:: DATA FOR THIS EXERCISE

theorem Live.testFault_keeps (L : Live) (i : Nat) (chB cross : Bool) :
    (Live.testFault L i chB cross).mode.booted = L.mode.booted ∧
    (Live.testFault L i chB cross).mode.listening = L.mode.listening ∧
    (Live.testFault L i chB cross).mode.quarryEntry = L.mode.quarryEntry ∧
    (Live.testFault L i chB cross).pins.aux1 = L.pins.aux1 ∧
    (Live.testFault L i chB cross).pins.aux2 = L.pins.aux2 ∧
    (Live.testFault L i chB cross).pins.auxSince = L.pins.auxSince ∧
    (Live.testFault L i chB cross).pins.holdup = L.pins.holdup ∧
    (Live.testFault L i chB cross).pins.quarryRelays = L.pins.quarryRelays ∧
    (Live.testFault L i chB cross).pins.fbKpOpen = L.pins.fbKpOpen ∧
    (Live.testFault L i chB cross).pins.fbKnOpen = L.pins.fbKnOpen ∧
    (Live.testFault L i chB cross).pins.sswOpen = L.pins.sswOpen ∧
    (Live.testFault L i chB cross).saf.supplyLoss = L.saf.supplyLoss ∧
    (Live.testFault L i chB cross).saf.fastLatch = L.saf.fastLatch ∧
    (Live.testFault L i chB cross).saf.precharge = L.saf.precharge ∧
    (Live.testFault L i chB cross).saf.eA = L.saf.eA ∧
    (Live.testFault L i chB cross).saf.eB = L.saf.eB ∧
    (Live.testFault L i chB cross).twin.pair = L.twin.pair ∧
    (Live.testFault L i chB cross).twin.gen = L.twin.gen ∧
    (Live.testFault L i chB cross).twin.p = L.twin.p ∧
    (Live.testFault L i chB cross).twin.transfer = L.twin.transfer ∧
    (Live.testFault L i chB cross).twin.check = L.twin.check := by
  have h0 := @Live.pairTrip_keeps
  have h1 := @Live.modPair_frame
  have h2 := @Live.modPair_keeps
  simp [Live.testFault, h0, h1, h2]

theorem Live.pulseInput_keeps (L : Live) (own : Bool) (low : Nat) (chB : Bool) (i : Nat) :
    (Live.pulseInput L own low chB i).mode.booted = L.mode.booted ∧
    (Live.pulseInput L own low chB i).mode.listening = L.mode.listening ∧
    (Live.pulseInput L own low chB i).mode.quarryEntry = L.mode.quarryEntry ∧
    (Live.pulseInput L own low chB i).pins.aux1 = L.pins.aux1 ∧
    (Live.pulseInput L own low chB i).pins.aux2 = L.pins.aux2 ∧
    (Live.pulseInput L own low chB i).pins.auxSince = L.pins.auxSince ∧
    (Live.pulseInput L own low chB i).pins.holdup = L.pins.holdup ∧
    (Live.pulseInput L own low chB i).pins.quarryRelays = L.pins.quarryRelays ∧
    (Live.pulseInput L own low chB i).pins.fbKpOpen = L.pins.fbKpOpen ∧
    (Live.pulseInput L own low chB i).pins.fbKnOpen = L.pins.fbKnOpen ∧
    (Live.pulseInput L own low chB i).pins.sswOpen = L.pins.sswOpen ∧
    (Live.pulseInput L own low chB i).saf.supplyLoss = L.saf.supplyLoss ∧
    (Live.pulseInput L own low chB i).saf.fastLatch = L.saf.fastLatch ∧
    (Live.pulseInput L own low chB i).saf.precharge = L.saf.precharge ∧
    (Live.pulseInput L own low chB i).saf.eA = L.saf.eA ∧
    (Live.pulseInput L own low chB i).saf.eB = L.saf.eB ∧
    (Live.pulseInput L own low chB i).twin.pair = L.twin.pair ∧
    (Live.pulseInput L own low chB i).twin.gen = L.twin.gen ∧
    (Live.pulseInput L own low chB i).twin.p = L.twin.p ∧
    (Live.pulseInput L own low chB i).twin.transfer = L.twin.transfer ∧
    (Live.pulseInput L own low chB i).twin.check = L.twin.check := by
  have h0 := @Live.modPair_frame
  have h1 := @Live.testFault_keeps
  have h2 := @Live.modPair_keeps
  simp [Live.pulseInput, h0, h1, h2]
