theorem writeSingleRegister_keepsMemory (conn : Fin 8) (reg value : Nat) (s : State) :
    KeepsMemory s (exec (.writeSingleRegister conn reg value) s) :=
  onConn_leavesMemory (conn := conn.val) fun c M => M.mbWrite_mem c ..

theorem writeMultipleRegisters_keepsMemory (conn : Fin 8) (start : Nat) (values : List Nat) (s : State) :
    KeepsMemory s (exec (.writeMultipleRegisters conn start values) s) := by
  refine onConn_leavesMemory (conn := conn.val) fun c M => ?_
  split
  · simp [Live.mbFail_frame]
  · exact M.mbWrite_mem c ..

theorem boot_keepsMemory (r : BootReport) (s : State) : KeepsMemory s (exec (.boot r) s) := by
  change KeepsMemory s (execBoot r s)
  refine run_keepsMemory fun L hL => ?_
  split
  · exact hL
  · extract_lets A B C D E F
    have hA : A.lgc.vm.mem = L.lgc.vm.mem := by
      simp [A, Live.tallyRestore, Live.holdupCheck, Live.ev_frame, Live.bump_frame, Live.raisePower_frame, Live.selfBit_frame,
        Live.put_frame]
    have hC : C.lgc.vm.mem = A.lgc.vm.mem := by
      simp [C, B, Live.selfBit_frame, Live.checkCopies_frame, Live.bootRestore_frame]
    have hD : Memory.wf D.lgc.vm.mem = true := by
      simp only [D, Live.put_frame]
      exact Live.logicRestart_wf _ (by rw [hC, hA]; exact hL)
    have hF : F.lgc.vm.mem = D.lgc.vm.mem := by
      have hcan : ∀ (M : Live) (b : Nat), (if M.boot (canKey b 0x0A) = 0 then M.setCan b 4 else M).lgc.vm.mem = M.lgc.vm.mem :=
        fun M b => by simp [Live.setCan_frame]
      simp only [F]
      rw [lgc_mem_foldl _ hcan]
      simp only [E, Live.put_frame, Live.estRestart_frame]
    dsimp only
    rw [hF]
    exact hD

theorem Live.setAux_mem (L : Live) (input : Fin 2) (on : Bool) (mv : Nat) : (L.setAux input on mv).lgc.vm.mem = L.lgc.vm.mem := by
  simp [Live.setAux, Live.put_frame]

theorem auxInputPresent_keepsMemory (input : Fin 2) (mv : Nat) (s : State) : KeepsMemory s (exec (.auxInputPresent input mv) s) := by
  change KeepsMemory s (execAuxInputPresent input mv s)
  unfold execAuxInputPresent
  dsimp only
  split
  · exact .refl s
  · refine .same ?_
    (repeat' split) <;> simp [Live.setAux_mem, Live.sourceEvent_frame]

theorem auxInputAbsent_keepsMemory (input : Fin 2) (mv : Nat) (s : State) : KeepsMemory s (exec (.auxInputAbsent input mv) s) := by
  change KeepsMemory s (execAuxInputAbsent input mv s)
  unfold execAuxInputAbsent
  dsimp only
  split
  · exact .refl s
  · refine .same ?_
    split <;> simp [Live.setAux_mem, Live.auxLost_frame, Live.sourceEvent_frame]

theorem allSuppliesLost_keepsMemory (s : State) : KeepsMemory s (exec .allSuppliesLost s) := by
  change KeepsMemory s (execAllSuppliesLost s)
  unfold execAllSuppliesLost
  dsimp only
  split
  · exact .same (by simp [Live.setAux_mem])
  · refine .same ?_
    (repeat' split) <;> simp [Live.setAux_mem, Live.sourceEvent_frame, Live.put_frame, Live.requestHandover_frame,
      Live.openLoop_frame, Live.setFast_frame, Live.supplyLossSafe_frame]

::::

» **TASK TO COMPLETE**:
Could you copy each line of the material that holds "fastLatch"?

» **TASK SOLUTION**:
    (Live.testFault L i chB cross).saf.fastLatch = L.saf.fastLatch ∧
    (Live.pulseInput L own low chB i).saf.fastLatch = L.saf.fastLatch ∧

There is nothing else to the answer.